Even in their fall, the Astros became the story: an innovative, daring, divisive organization felled by hubris and excess. They have been far too big of a deal in this sport to drop two quiet ones to the Twins, or three to the A's, and have us all be done with them.

In fact, Houston is even embracing its role as MLB’s version of a wrestling heel. After eliminating Minnesota, Correa said, "I know a lot of people don't wanna see us here, but what are they gonna say now?"

One more win, and the Astros will be back in the ALCS again. Know too, that no matter what happens in this postseason, this is probably it for this group of Astros. Springer, Michael Brantley and Reddick are all free agents after this season and likely headed elsewhere. Verlander could miss all of the 2021 season after Tommy John surgery, and he’s a free agent after that year. As are Zack Greinke and Correa.
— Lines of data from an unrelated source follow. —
-- ==== Sys2Proof/Certificates/Slice0/Obligations.lean ====
section
/-! DEFINITION. The statements for the provers. A statement that gives `Store.standing` gives everything a command
changed and says that nothing else has changed, but for what an allocation pass and the displays may do at the end of
the same event (R86, R100; log 6). Hypotheses such as `n < 4` only keep an index inside its table. -/

open Sys2Proof Sys2Proof.Machine

/-! ## The step and the invariants -/

/-- A step takes the command at the front of the queue and runs it on the queue's rest. -/
def Obligations.StepRunsFrontCommand : Prop :=
  ∀ (c : Instr) (cs : List Instr) (s : State), s.pending = c :: cs → step s = exec c { s with pending := cs }

/-- A command leaves the queue as it is; on an empty queue a step leaves everything as it is (log 30). -/
def Obligations.QueueIsLeftToTheStep : Prop :=
  (∀ (c : Instr) (s : State), ∃ t, exec c s = .next t ∧ t.pending = s.pending) ∧
    ∀ s : State, s.pending = [] → step s = .next s

/-- The memory keeps its canonical form at every step: addresses rising, no entry equal to what an unwritten byte reads
as. The form, and that such a byte reads as 0, is the model's choice (log 2). -/
def Obligations.MemoryFormKept : Prop := ∀ s t : State, s.MemorySound → step s = .next t → t.MemorySound

/-- The report ring is never overrun: at every step it holds at most 64 unread entries, and a report write has the entry
at the produce index, with room, to itself (R176, R178). And no report write is left to be begun: with none in flight and
room in the ring, a working part has no completion pending, and no notice unless the Intake is RETURNING (R178). -/
def Obligations.ReportRingKept : Prop :=
  ∀ s t : State, step s = .next t → (s.RingSound → t.RingSound) ∧ (s.ReportsBegun → t.ReportsBegun)

/-- The posted write buffer holds at most 8 writes at every step (R187); there are at most 256 reservations, their numbers
distinct (R14), at most 8 entries in each motion queue (R30), at most one pending notice of each source (R179), and no
image record is listed twice (R189); a face that is PRESENTING has a carrier and a kind, any other has neither and empty
bay lists, and a PRESENTED reservation names face 0 or 1 (R14, R53, R54). -/
def Obligations.ListBoundsKept : Prop :=
  ∀ s t : State, step s = .next t →
    (s.BufferSound → t.BufferSound) ∧ (s.store.Bounded → t.store.Bounded) ∧ (s.store.FacesSound → t.store.FacesSound)

/-- The part works, and goes on loading, only with windows that are aligned, apart from each other and clear of the
configuration block (R185, R193). While it loads, no entry of the request ring is being read, and until the carrier image
has been loaded no record of a job block has left its value after reset, but for the configuration and the articles that
the load has taken (R193, R194; log 12). -/
def Obligations.WindowsKept : Prop :=
  ∀ s t : State, step s = .next t → (s.WindowsSound → t.WindowsSound) ∧ (s.LoadSound → t.LoadSound)

/-- At the end of every step no allocation pass is due, every READY panel with nothing outstanding shows what its face
wishes, and no key event waits where it could be taken (R86, R88, R100; log 5, log 6). -/
def Obligations.NothingIsLeftDue : Prop :=
  ∀ s t : State, s.store.Attended → s.store.KeysTaken → step s = .next t → t.store.Attended ∧ t.store.KeysTaken

/-- The state after reset meets every invariant. -/
def Obligations.ResetMeetsTheInvariants : Prop :=
  State.reset.MemorySound ∧ State.reset.RingSound ∧ State.reset.ReportsBegun ∧ State.reset.BufferSound ∧
    State.reset.store.Bounded ∧ State.reset.store.FacesSound ∧ State.reset.WindowsSound ∧ State.reset.LoadSound ∧
    State.reset.store.Attended ∧ State.reset.store.KeysTaken

/-- What reset leaves: the start-up load has begun with the read of the configuration block, the posted write buffer and
the write-back list empty, every commit mark clear, every change count 0, the probe select 0 with no snapshot, the
refusal record empty, the ring indices 0, and the job blocks' lists and tables empty (R187, R188, R189, R191, R193). -/
def Obligations.ResetValues : Prop :=
  let s := State.reset
  s.path.condition = .loading .configuration ∧ s.path.port = some ⟨.load .configuration, false⟩ ∧
  s.path.posted = [] ∧ s.store.writeBack = [] ∧ (∀ e, e < 32 → look s.path.marks true e = false) ∧
  (∀ i, i < 700 → look s.path.changeCounts 1 i = 0) ∧ s.path.probeSelect = 0 ∧ s.path.snapshot = none ∧
  s.path.refusals = ⟨none, 0⟩ ∧ s.intake = ⟨0, .waiting⟩ ∧ s.report = ⟨0, 0, none, none⟩ ∧
  s.store.notices = [] ∧ s.store.reservations = [] ∧ (∀ k, s.store.order k = none) ∧
  (∀ b, s.store.batch b = .free) ∧ (∀ a, s.store.audit a = .free) ∧
  (∀ n, n < 4 → (s.store.channel n).state = .unhomed ∧ (s.store.channel n).queue = []) ∧
  (∀ i, i < 8 → (s.store.face i).state = .halted) ∧ (∀ l, l < 16 → (s.store.lane l).state = .unsettled)

/-! ## Upstream accesses -/

/-- An access that ends RETRY has no effect of any kind (R184): every access during the start-up load; in a working part
a read of a record whose burst is in progress (R189), and a write to the entry in hand (R173); and, while the posted
write buffer is full, a write to be passed: in PASS-ONLY any write, in a working part a write outside every window or
to the REQUEST window, an OWNER write, a write to the attention enable or the probe select word, and a write to the
consume index word that moves it over unread entries (R186, R187). -/
def Obligations.RetryHasNoEffect : Prop :=
  ∀ (s : State) (a : Word) (en : Enables) (d : Word), s.path.inFlight = none →
    let retries (i : Instr) := exec i s = .next { s with path := { s.path with ending := some .retry } }
    let v : Half := (if en.getLsbD 1 then d.extractLsb' 8 8 else s.report.consume.extractLsb' 8 8) ++
      (if en.getLsbD 0 then d.extractLsb' 0 8 else s.report.consume.extractLsb' 0 8)
    ((∃ st, s.path.condition = .loading st) → retries (.upstreamRead a) ∧ retries (.upstreamWrite a en d)) ∧
    (s.path.condition = .working → s.probeWordAt a.toNat = none → s.inBurst a.toNat = true →
      retries (.upstreamRead a)) ∧
    (s.path.condition = .working → en ≠ 0 → s.store.cfg.covers .request a.toNat = true →
      s.entryInHand = some ((a.toNat - s.base .request) / 64) → retries (.upstreamWrite a en d)) ∧
    (s.path.condition = .passOnly → en ≠ 0 → s.path.posted.length = 8 → retries (.upstreamWrite a en d)) ∧
    (s.Decodes → en ≠ 0 → s.path.posted.length = 8 →
      ((∀ w, s.store.cfg.covers w a.toNat = false) ∨ s.store.cfg.covers .request a.toNat = true →
        retries (.upstreamWrite a en d)) ∧
      (∀ e, en.getLsbD 0 = true → retries (.ownerWrite e en d)) ∧
      retries (.attentionEnableWrite en d) ∧ retries (.probeSelectWrite en d) ∧
      ((v - s.report.consume).toNat ≤ (s.report.produce - s.report.consume).toNat →
        retries (.consumeIndexWrite en d)))

/-- A read of any word but the probe data words, with no burst of its record in progress, is passed: it is in flight, and
it claims the port in the second class when no posted write waits (R184, R187, R190). -/
def Obligations.ReadIsPassed : Prop :=
  ∀ (s : State) (a : Word), s.path.inFlight = none →
    (s.path.condition = .passOnly ∨
      (s.path.condition = .working ∧ s.probeWordAt a.toNat = none ∧ s.inBurst a.toNat = false)) →
    ∃ t, exec (.upstreamRead a) s = .next t ∧ t.path.inFlight = some a.toNat ∧ t.path.ending = none ∧
      (s.path.posted = [] → t.owed (.passedRead a.toNat)) ∧ t.path.posted = s.path.posted ∧
      t.path.marks = s.path.marks ∧ s.OnlyPath t

/-- The passed read ends DONE with the data of memory when the port has carried it (R184, R187). -/
def Obligations.PassedReadEnds : Prop :=
  ∀ (s : State) (a : Nat), s.path.port = some ⟨.passedRead a, false⟩ →
    ∃ t, exec .passedReadEnd s = .next t ∧ t.path.inFlight = none ∧
      t.path.ending = some (.data (Memory.readWord s.mem a)) ∧ t.path.posted = s.path.posted ∧
      t.path.marks = s.path.marks ∧ s.OnlyPath t

/-- A write outside every window is accepted at the tail of the posted write buffer and ends DONE, if the buffer holds
fewer than 8 writes; in PASS-ONLY every write is. So is a write to the REQUEST window that leaves out the OWNER byte of
word 0, unless its entry is in hand. A write whose byte enables select no byte ends DONE in a working part and in
PASS-ONLY, is neither posted nor refused, and this holds at the entry in hand and with a full buffer too (log 22); that
the refusal record stays is said where no report write waits to be begun, as every step leaves it (R178, R181). No mark
and no record changes (R171, R184 to R187). -/
def Obligations.WriteIsPosted : Prop :=
  ∀ (s : State) (a : Word) (en : Enables) (d : Word), s.path.inFlight = none →
    let kept (t : State) := t.path.marks = s.path.marks ∧ t.report.consume = s.report.consume ∧
      t.path.attention = s.path.attention ∧ t.path.probeSelect = s.path.probeSelect ∧ s.OnlyPath t
    let offset := a.toNat - s.base .request
    (en ≠ 0 → s.path.posted.length < 8 →
      (s.path.condition = .passOnly ∨
        (s.path.condition = .working ∧ ∀ w, s.store.cfg.covers w a.toNat = false) ∨
        (s.path.condition = .working ∧ s.store.cfg.covers .request a.toNat = true ∧
          (offset % 64 ≠ 0 ∨ en.getLsbD 0 = false) ∧ s.entryInHand ≠ some (offset / 64))) →
      ∃ t, exec (.upstreamWrite a en d) s = .next t ∧ t.path.posted = s.path.posted ++ [⟨a.toNat, en, d⟩] ∧
        t.path.ending = some .done ∧ kept t) ∧
    (s.path.condition = .working ∨ s.path.condition = .passOnly →
      ∃ t, exec (.upstreamWrite a 0 d) s = .next t ∧ t.path.posted = s.path.posted ∧ t.path.ending = some .done ∧
        (s.ReportsBegun → t.path.refusals = s.path.refusals) ∧ kept t)

/-- A write to the report window, to an image window, or to a word of the control window that the processor does not
write is refused: it ends DONE whether or not the buffer is full, is not posted, is counted in the refusal record, and
raises WRITE_REFUSED (R181, R185, R186, R190). -/
def Obligations.WriteIsRefused : Prop :=
  ∀ (s : State) (a : Word) (en : Enables) (d : Word), s.Decodes → en ≠ 0 →
    (s.store.cfg.covers .report a.toNat = true ∨ (recordAt s.store.cfg a.toNat).isSome = true ∨
      (s.store.cfg.covers .control a.toNat = true ∧ 12 ≤ a.toNat - s.base .control)) →
    ∃ t, exec (.upstreamWrite a en d) s = .next t ∧ t.path.ending = some .done ∧
      t.path.posted = s.path.posted ∧ t.told .path Flag.pathWriteRefused ∧
      (t.path.refusals = State.countRefusal s.path.refusals a.toNat ∨
        (t.path.refusals = ⟨none, 0⟩ ∧ ∃ n, n.source = .path ∧
          t.report.writing = some (.notice n (State.countRefusal s.path.refusals a.toNat)))) ∧
      t.path.marks = s.path.marks ∧ t.report.consume = s.report.consume ∧ s.OnlyPath t

/-- A write to word 0 of a request entry with its OWNER byte enabled sets or clears the entry's commit mark when it is
accepted; every other mark stays (R171). -/
def Obligations.OwnerWriteActsOnTheMark : Prop :=
  ∀ (s : State) (e : Fin 32) (en : Enables) (d : Word), s.Decodes → en.getLsbD 0 = true → s.path.posted.length < 8 →
    s.entryInHand ≠ some e.val →
    ∃ t, exec (.ownerWrite e en d) s = .next t ∧ t.path.ending = some .done ∧
      look t.path.marks false e.val = d.getLsbD 0 ∧
      (∀ e', e' ≠ e.val → look t.path.marks false e' = look s.path.marks false e') ∧
      t.path.posted = s.path.posted ++ [⟨s.entryAddress e.val, en, d⟩] ∧ s.OnlyPath t

/-- The consume index: the new value takes the enabled bytes from the write and the rest from the present index; it is
accepted when its distance from the consume index is not more than the unread entries, and refused otherwise (R177). -/
def Obligations.ConsumeWriteMovesForward : Prop :=
  ∀ (s : State) (en : Enables) (d : Word), s.Decodes → en ≠ 0 →
    let v : Half := (if en.getLsbD 1 then d.extractLsb' 8 8 else s.report.consume.extractLsb' 8 8) ++
      (if en.getLsbD 0 then d.extractLsb' 0 8 else s.report.consume.extractLsb' 0 8)
    ((v - s.report.consume).toNat ≤ (s.report.produce - s.report.consume).toNat → s.path.posted.length < 8 →
      ∃ t, exec (.consumeIndexWrite en d) s = .next t ∧ t.report.consume = v ∧ t.report.produce = s.report.produce ∧
        t.path.posted = s.path.posted ++ [⟨s.controlAddress 0, en, d⟩] ∧ t.path.ending = some .done ∧
        s.OnlyPath t) ∧
    ((s.report.produce - s.report.consume).toNat < (v - s.report.consume).toNat →
      ∃ t, exec (.consumeIndexWrite en d) s = .next t ∧ t.report.consume = s.report.consume ∧
        t.path.posted = s.path.posted ∧ t.path.ending = some .done ∧ t.told .path Flag.pathWriteRefused ∧
        s.OnlyPath t)

/-- The attention line is asserted exactly while the produce index differs from the consume index and the attention
enable word allows it; an accepted write to that word acts at once (R182). That a write without byte 0 leaves the enable
as it is, is the model's reading (log 24). -/
def Obligations.AttentionWriteActsOnTheLine : Prop :=
  ∀ (s : State) (en : Enables) (d : Word), s.Decodes → en ≠ 0 → s.path.posted.length < 8 →
    ∃ t, exec (.attentionEnableWrite en d) s = .next t ∧
      t.path.attention = (if en.getLsbD 0 then d.getLsbD 0 else s.path.attention) ∧
      (t.attentionLine = true ↔ s.report.produce ≠ s.report.consume ∧ t.path.attention = true) ∧
      t.path.posted = s.path.posted ++ [⟨s.controlAddress 4, en, d⟩] ∧ t.path.ending = some .done ∧ s.OnlyPath t

/-- The probe: a write to the select word replaces the written bytes and clears the snapshot; a read of data word 0 takes
a snapshot of the selected entry and ends DONE with its word 0; a read of a further word ends DONE with that word of the
snapshot, or with 0 when it is clear (R191). The snapshot of a reservation has the words of spec/11, and a snapshot of a
position beyond the list, or of a code that names no collection, is empty: its word 0 has the code and no present bit,
and its other words are 0. -/
def Obligations.ProbeShowsTheSelectedEntry : Prop :=
  ∀ (s : State), s.Decodes →
    let sel := s.path.probeSelect
    let word (i : Nat) := look (probeSnapshotOf s.store sel) 0 i
    let code := sel.toNat % 256
    let index := sel.toNat / 256
    (∀ (en : Enables) (d : Word), en ≠ 0 → s.path.posted.length < 8 →
      ∃ t, exec (.probeSelectWrite en d) s = .next t ∧ t.path.probeSelect = mergeBytes s.path.probeSelect d en ∧
        t.path.snapshot = none ∧ t.path.posted = s.path.posted ++ [⟨s.controlAddress 8, en, d⟩] ∧
        t.path.ending = some .done ∧ s.OnlyPath t) ∧
    (∃ t, exec .probeSnapshot s = .next t ∧ t.path.snapshot = some (probeSnapshotOf s.store sel) ∧
      t.path.ending = some (.data (word 0)) ∧ t.path.probeSelect = sel ∧ t.path.posted = s.path.posted ∧
      s.OnlyPath t) ∧
    (∀ r, code = 2 → index < 256 → s.store.reservations[index]? = some r →
      let place := match r.state with
        | .reserved => (0, 0xFF)
        | .queued f => (1, f)
        | .presented f => (2, f)
      word 0 = wordOfBytes 2 1 0 0 ∧ word 2 = wordOfBytes r.slot (r.slot / 256) r.quantity 0 ∧
      (∀ k l, r.claim = .pick k l →
        word 1 = wordOfBytes 1 place.1 place.2 r.number ∧ word 3 = wordOfBytes k l 0xFF 0) ∧
      (∀ b, r.claim = .put b →
        word 1 = wordOfBytes 2 place.1 place.2 r.number ∧ word 3 = wordOfBytes 0xFF 0xFF b 0) ∧
      ∀ i, 4 ≤ i → word i = 0) ∧
    ((code = 2 ∧ (256 ≤ index ∨ s.store.reservations[index]? = none)) ∨ code = 0 ∨ 7 < code →
      word 0 = wordOfBytes code 0 0 0 ∧ ∀ i, 0 < i → word i = 0) ∧
    (∀ w : Fin 8, w.val ≠ 0 →
      ∃ t, exec (.probeDataRead w) s = .next t ∧
        t.path.ending = some (.data ((s.path.snapshot.map fun v => look v 0 w.val).getD 0)) ∧
        t.path.snapshot = s.path.snapshot ∧ t.path.posted = s.path.posted ∧ s.OnlyPath t)
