-- ==== Sys2Proof/Laws/Evolve.lean ====
section
/-! SUPPORT. Every operation of the job blocks is a chain of a few primitive updates (`Prim`), whatever it calls: so what
the primitives keep, every operation keeps. One lemma for each operation says so. -/

namespace Sys2Proof.Machine

open Sys2Proof

/-- The primitive updates of the store. -/
inductive Prim : Store → Store → Prop where
  | channel (s : Store) (n : Nat) (c : Channel)
      (h : (s.channel n).queue.length ≤ Config.queueCapacity → c.queue.length ≤ Config.queueCapacity) :
      Prim s (s.putChannel n c)
  | face (s : Store) (i : Nat) (f : Face) (h : (s.face i).Sound → f.Sound) : Prim s (s.putFace i f)
  | panel (s : Store) (p : Nat) (x : Panel) : Prim s (s.putPanel p x)
  | order (s : Store) (k : Nat) (o : Option Order) : Prim s (s.putOrder k o)
  | lane (s : Store) (l : Nat) (x : Lane) : Prim s (s.putLane l x)
  | carrier (s : Store) (r : Nat) (c : Carrier) : Prim s (s.setCarrier r c)
  | article (s : Store) (a : Nat) (x : Option Article) : Prim s { s with articles := put s.articles a x }
  | batch (s : Store) (b : Nat) (x : BatchRecord) : Prim s (s.setBatch b x)
  | audit (s : Store) (a : Nat) (x : AuditRecord) : Prim s (s.setAudit a x)
  | auditList (s : Store) (l : List Nat) : Prim s { s with auditList := l }
  | admission (s : Store) (l : List Nat) (c : Half) (m : List Nat) :
      Prim s { s with admission := l, admissionCounter := c, admitted := m }
  | waiting (s : Store) (l : List (Nat × Nat)) : Prim s { s with waiting := l }
  | raise (s : Store) (src : Source) (f : Half) : Prim s (s.raise src f)
  | list (s : Store) (r : ImageRecord) : Prim s (s.list r)
  | pass (s : Store) (b : Bool) : Prim s { s with passDue := b }
  | change (s : Store) (g : Reservation → Reservation) (h : ∀ r, (g r).number = r.number)
      (hf : ∀ r f, (g r).state = .presented f → r.state = .presented f ∨ f < 2) :
      Prim s { s with reservations := s.reservations.map g }
  | leave (s : Store) (p : Reservation → Bool) : Prim s { s with reservations := s.reservations.filter p }
  | enter (s : Store) (r : Reservation) (hl : s.reservations.length < Config.reservationCapacity)
      (hn : ∀ x ∈ s.reservations, x.number ≠ r.number) (hf : r.state = .reserved) :
      Prim s { s with reservations := s.reservations ++ [r] }

/-- A chain of primitive updates. -/
inductive Evolves : Store → Store → Prop where
  | refl (s : Store) : Evolves s s
  | step {s t u : Store} : Evolves s t → Prim t u → Evolves s u

namespace Evolves

theorem one {s t : Store} (h : Prim s t) : Evolves s t := .step (.refl s) h

theorem trans {s t u : Store} (h : Evolves s t) (k : Evolves t u) : Evolves s u := by
  induction k with
  | refl => exact h
  | step _ p ih => exact .step ih p

theorem after {s t u : Store} (k : Evolves t u) (h : Evolves s t) : Evolves s u := h.trans k

theorem foldl {α : Type} (g : Store → α → Store) (h : ∀ s x, Evolves s (g s x)) (xs : List α) (s : Store) :
    Evolves s (xs.foldl g s) := by
  induction xs generalizing s with
  | nil => exact .refl s
  | cons x xs ih => exact (h s x).trans (ih _)

/-- The configuration never changes in an operation of the job blocks. -/
theorem cfg {s t : Store} (h : Evolves s t) : t.cfg = s.cfg := by
  induction h with
  | refl => rfl
  | step _ p ih => rw [← ih]; cases p <;> first | rfl | exact Store.list_cfg _ _

end Evolves

/-! ## Updates -/

namespace Store

theorem list_evolves (s : Store) (r : ImageRecord) : Evolves s (s.list r) := .one (.list _ _)

theorem listAll_evolves (s : Store) (rs : List ImageRecord) : Evolves s (s.listAll rs) :=
  Evolves.foldl _ list_evolves rs s

theorem raise_evolves (s : Store) (src : Source) (f : Half) : Evolves s (s.raise src f) := .one (.raise _ _ _)

theorem updCarrier_evolves (s : Store) (r : Nat) (f : Carrier → Carrier) : Evolves s (s.updCarrier r f) :=
  (Evolves.one (.carrier s r _)).trans (list_evolves _ _)

theorem setArticle_evolves (s : Store) (a : Nat) (x : Option Article) : Evolves s (s.setArticle a x) :=
  (Evolves.one (.article s a x)).trans (list_evolves _ _)

theorem putChannel_evolves (s : Store) (n : Nat) (c : Channel)
    (h : (s.channel n).queue.length ≤ Config.queueCapacity → c.queue.length ≤ Config.queueCapacity) :
    Evolves s (s.putChannel n c) := .one (.channel s n c h)

theorem setChannel_evolves (s : Store) (n : Nat) (c : Channel)
    (h : (s.channel n).queue.length ≤ Config.queueCapacity → c.queue.length ≤ Config.queueCapacity) :
    Evolves s (s.setChannel n c) := by
  simp only [setChannel]; split
  · exact putChannel_evolves s n c h
  · exact (putChannel_evolves s n c h).trans (list_evolves _ _)

theorem putFace_evolves (s : Store) (i : Nat) (f : Face) (h : (s.face i).Sound → f.Sound) :
    Evolves s (s.putFace i f) := .one (.face s i f h)

theorem setFace_evolves (s : Store) (i : Nat) (f : Face) (h : (s.face i).Sound → f.Sound) :
    Evolves s (s.setFace i f) := by
  simp only [setFace]; split
  · exact putFace_evolves s i f h
  · exact (putFace_evolves s i f h).trans (list_evolves _ _)

theorem putPanel_evolves (s : Store) (p : Nat) (x : Panel) : Evolves s (s.putPanel p x) := .one (.panel s p x)

theorem setPanel_evolves (s : Store) (p : Nat) (x : Panel) : Evolves s (s.setPanel p x) := by
  simp only [setPanel]; split
  · exact putPanel_evolves s p x
  · exact (putPanel_evolves s p x).trans (list_evolves _ _)

theorem putOrder_evolves (s : Store) (k : Nat) (o : Option Order) : Evolves s (s.putOrder k o) := .one (.order s k o)

theorem setOrder_evolves (s : Store) (k : Nat) (o : Option Order) : Evolves s (s.setOrder k o) :=
  (putOrder_evolves s k o).trans (list_evolves _ _)

theorem putLane_evolves (s : Store) (l : Nat) (x : Lane) : Evolves s (s.putLane l x) := .one (.lane s l x)

theorem setLane_evolves (s : Store) (l : Nat) (x : Lane) : Evolves s (s.setLane l x) := by
  simp only [setLane]; split
  · exact putLane_evolves s l x
  · exact (putLane_evolves s l x).trans (list_evolves _ _)

theorem setBatch_evolves (s : Store) (b : Nat) (x : BatchRecord) : Evolves s (s.setBatch b x) := .one (.batch s b x)

theorem setAudit_evolves (s : Store) (a : Nat) (x : AuditRecord) : Evolves s (s.setAudit a x) := .one (.audit s a x)

theorem triggerPass_evolves (s : Store) : Evolves s s.triggerPass := .one (.pass s true)

theorem setReservationState_evolves (s : Store) (n : Nat) (st : ReservationState)
    (h : ∀ f, st = .presented f → f < 2) : Evolves s (s.setReservationState n st) := by
  refine .one (.change s _ ?_ ?_)
  · intro r; split <;> rfl
  · intro r f; split
    · exact fun e => .inr (h f e)
    · exact .inl

/-- No state but PRESENTED names a presenting face. -/
theorem queued_face (g f : Nat) (h : ReservationState.queued g = .presented f) : f < 2 := nomatch h

theorem dropReservation_evolves (s : Store) (n : Nat) : Evolves s (s.dropReservation n) := .one (.leave s _)

theorem raiseQuantity_evolves (s : Store) (n k : Nat) : Evolves s (s.raiseQuantity n k) := by
  refine .one (.change s _ ?_ ?_)
  · intro r; split <;> rfl
  · intro r f; split <;> exact .inl

theorem changeSlot_evolves (s : Store) (q : Nat) (f : Slot → Slot) : Evolves s (s.changeSlot q f) :=
  updCarrier_evolves _ _ _

theorem setReason_evolves (s : Store) (q : Nat) (b : Option BlockReason) : Evolves s (s.setReason q b) :=
  updCarrier_evolves _ _ _

theorem markFaceOpen_evolves (s : Store) (r : Nat) (v : Bool) : Evolves s (s.markFaceOpen r v) :=
  updCarrier_evolves _ _ _

theorem setFrozen_evolves (s : Store) (r : Nat) (v : Bool) : Evolves s (s.setFrozen r v) := updCarrier_evolves _ _ _

theorem markWanted_evolves (s : Store) (r : Nat) : Evolves s (s.markWanted r) := updCarrier_evolves _ _ _

/-! ## Displays and presentations -/

theorem derive_evolves (s : Store) (i : Nat) : Evolves s (s.derive i) :=
  setFace_evolves _ _ _ fun h => ⟨h.presenting, h.blank⟩

theorem deriveBoth_evolves (s : Store) (n : Nat) : Evolves s (s.deriveBoth n) :=
  (derive_evolves _ _).trans (derive_evolves _ _)

theorem changeChannel_evolves (s : Store) (n : Nat) (c : Channel)
    (h : (s.channel n).queue.length ≤ Config.queueCapacity → c.queue.length ≤ Config.queueCapacity) :
    Evolves s (s.changeChannel n c) := by
  simp only [changeChannel]; split
  · exact setChannel_evolves s n c h
  · exact (setChannel_evolves s n c h).trans (deriveBoth_evolves _ _)

theorem presentAll_evolves (s : Store) (nums : List Nat) {f : Nat} (hf : f < 2) : Evolves s (s.presentAll nums f) :=
  Evolves.foldl _ (fun s n => setReservationState_evolves s n _ fun _ e => by cases e; exact hf) nums s

/-- A face that has begun a presentation is as R53 gives it. -/
theorem presenting_sound {c : Nat} (hc : c < 24) (k : PresentationKind) (b : Vector (List Item) 3) (h : List Nat)
    (x l : Option Nat) (d : Display) : Face.Sound ⟨.presenting, some c, some k, b, h, x, l, d⟩ :=
  ⟨fun _ => ⟨⟨c, hc, rfl⟩, nofun⟩, fun e => absurd rfl e⟩

theorem openWork_evolves (s : Store) (n : Nat) {f c : Nat} (hf : f < 2) (hc : c < 24) (nums : List Nat) :
    Evolves s (s.openWork n f c nums) :=
  ((((putFace_evolves _ _ _ fun _ => presenting_sound hc _ _ _ _ _ _).trans (presentAll_evolves _ _ hf)).trans
    (markFaceOpen_evolves _ _ _)).trans (derive_evolves _ _)).trans (list_evolves _ _)

theorem auditPresented_evolves (s : Store) (a f : Nat) : Evolves s (s.auditPresented a f) := by
  unfold auditPresented; split
  · exact setAudit_evolves _ _ _
  · exact .refl _
  · exact .refl _

theorem openCount_evolves (s : Store) (n f a : Nat) {c : Nat} (hc : c < 24) : Evolves s (s.openCount n f c a) :=
  ((((putFace_evolves _ _ _ fun _ => presenting_sound hc _ _ _ _ _ _).trans (markFaceOpen_evolves _ _ _)).trans (auditPresented_evolves _ _ _)).trans
    (derive_evolves _ _)).trans (list_evolves _ _)

/-- The bay lists of a PRESENTING face may be anything. -/
theorem bays_sound {f : Face} (hp : f.state = .presenting) (b : Vector (List Item) 3) (h : f.Sound) :
    Face.Sound { f with bays := b } := ⟨h.presenting, fun e => absurd hp e⟩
Altuve, once the heart and soul of this team, looks like a shell of himself as he transitions into his 30s. There’s still plenty of talent here, from Bregman to Alvarez to Kyle Tucker to Framber Valdez. But it’s not going to be the same. The Astros dynasty as you knew it is over after this year, if it wasn’t over already.

So then it will have a certain poetic justice if the Astros have this one last ride, circling the wagons as fans across the country root against them. (Hey, with fans in the stands for the World Series at Globe Life Field, they might finally get those boos everyone has been waiting for. Though because the Fall Classic is being played in Texas, they could actually have some crowd support if they get there.)

Imagine if the Astros play the Yankees in the ALCS, a team that actively detests them. Or the Dodgers in the World Series, a team that really detests them. Can you imagine Joe Kelly against the Astros in the World Series? My goodness. Who wouldn’t want to watch that? What could possibly be more dramatic than that?

Now that the Astros have made this postseason run, it, in retrospect, feels inevitable that they would get this far. This team has been at the center of nearly every baseball conversation of the past half-decade. The Astros have been through too much, and have put us through too much, to ever go quietly.